Single by Chicago

from the album Chicago VI
- B-side: "Critic's Choice"
- Released: September 7, 1973
- Recorded: 1973
- Genre: Rock, blue-eyed soul
- Length: 3:42
- Label: Columbia
- Songwriter: James Pankow
- Producer: James William Guercio

Chicago singles chronology
| "Feelin' Stronger Every Day" (1973) | "Just You 'N' Me" (1973) | "(I've Been) Searchin' So Long" (1974) |

= Just You 'n' Me =

"Just You 'n' Me" is a song written by James Pankow for the group Chicago and recorded for their fifth studio album Chicago VI (1973). The lead vocals are sung by bassist Peter Cetera.

==Background==
The second single released from that album, it was more successful than the first single, "Feelin' Stronger Every Day", reaching No. 4 on the U.S. Billboard Hot 100 and No. 1 on the Cash Box Top 100. Walter Parazaider plays a soprano saxophone solo during the instrumental section while guitarist Terry Kath uses a wah-wah pedal and phase shifter on his guitar.
"Just You 'n' Me" was written after a fight between Pankow and his future wife Karen:
"We had had a huge fight, it was a nasty lovers' quarrel, if you will. She locked herself in the bathroom and wouldn't come out...'Just You 'n' Me' poured out of me in its entirety. Usually when I write songs I come up with an idea for a chorus or a hook and fill in the blanks in stages. This was a moment of clarity I've never experienced before or after. It remains a special event in my songwriting experience".

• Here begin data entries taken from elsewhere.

-- ==== Sys2Proof/Machine/Lanes.lean ====
section
/-! DEFINITION. The meanings of the conversion, quantisation and lane instructions (0x40 to 0x53) and of SELK. -/
namespace Sys2Proof.Machine
open Sys2Proof

/-- CVT (R334). -/
def execCvt (x : XA) (s : State) : Out := .next (fireWith s x.d x.ty.code x.ty.code (cvtRes x))
/-- PACK (R379). -/
def execPack (x : XA) (s : State) : Out := .next (fireWith s x.d x.ty.code x.ty.code (packRes x))
/-- UNPK (R421). -/
def execUnpk (x : XA) (s : State) : Out := .next (fireWith s x.d x.ty.code x.ty.code (unpkRes x))
/-- QDEC (R383). -/
def execQdec (x : XA) (s : State) : Out := .next (fireWith s x.d x.ty.code x.ty.code (qdecRes x))
/-- QENC (R384). -/
def execQenc (x : XA) (s : State) : Out := .next (fireWith s x.d x.ty.code fmtN32 qencRes)
/-- BSQ (R324, R325). -/
def execBsq (x : XA) (s : State) : Out := .next (fireWith s x.d x.ty.code fmtN32 (bsqRes x))
/-- SHFL (R398). -/
def execShfl (x : XA) (s : State) : Out := .next (fireWith s x.d x.ty.code x.ty.code (shflRes x))
/-- LRED (R360). -/
def execLred (x : XA) (s : State) : Out := .next (fireWith s x.d x.ty.code x.ty.code (lredRes x))
/-- LSCN (R361). -/
def execLscn (x : XA) (s : State) : Out := .next (fireWith s x.d x.ty.code x.ty.code (lscnRes x))
/-- LBCT (R357). -/
def execLbct (x : XA) (s : State) : Out := .next (fireWith s x.d x.ty.code x.ty.code (lbctRes x))
/-- SELK (R397). -/
def execSelk (d : Dst) (k : BitVec 6) (_gsz : BitVec 3) (s : State) : Out :=
  .next (fireWith s d fmtN32 Fmt.f32.code (selkRes (k.toNat + 1)))

end Sys2Proof.Machine
end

Billboard called it one of Chicago's "best singles ever," with a "heartfelt and mature" love lyric. Record World called it a "James Pankow tune that's done in typical Chicago fashion." In 2019, Bobby Olivier, writing for Billboard, judged the song to be the group's "greatest love song, hard stop."

"Just You 'n' Me" was the final song played by Chicago AM radio station WLS before switching to a talk radio format in 1989.

==Personnel==
- Peter Cetera — bass, lead vocals
- Robert Lamm — keyboards, backing vocals
- Terry Kath — guitar, backing vocals
- Danny Seraphine — drums
- James Pankow — trombone
- Lee Loughnane — trumpet
- Walter Parazaider — soprano saxophone

==Chart performance==

===Weekly charts===

| Chart (1973–74) | Peak position |
|---|---|
| Australia (Kent Music Report) | 23 |
| Canada RPM Top Singles | 3 |
| US Billboard Hot 100 | 4 |
| US Billboard Easy Listening | 7 |
| US Cash Box Top 100 | 1 |

===Year-end charts===

| Chart (1973) | Rank |
|---|---|
| Canada | 49 |
| US Cash Box | 62 |

==Certifications==

| Region | Certification | Certified units/sales |
| United States (RIAA) | Gold | 1,000,000^{^} |
^{^} Shipments figures based on certification alone.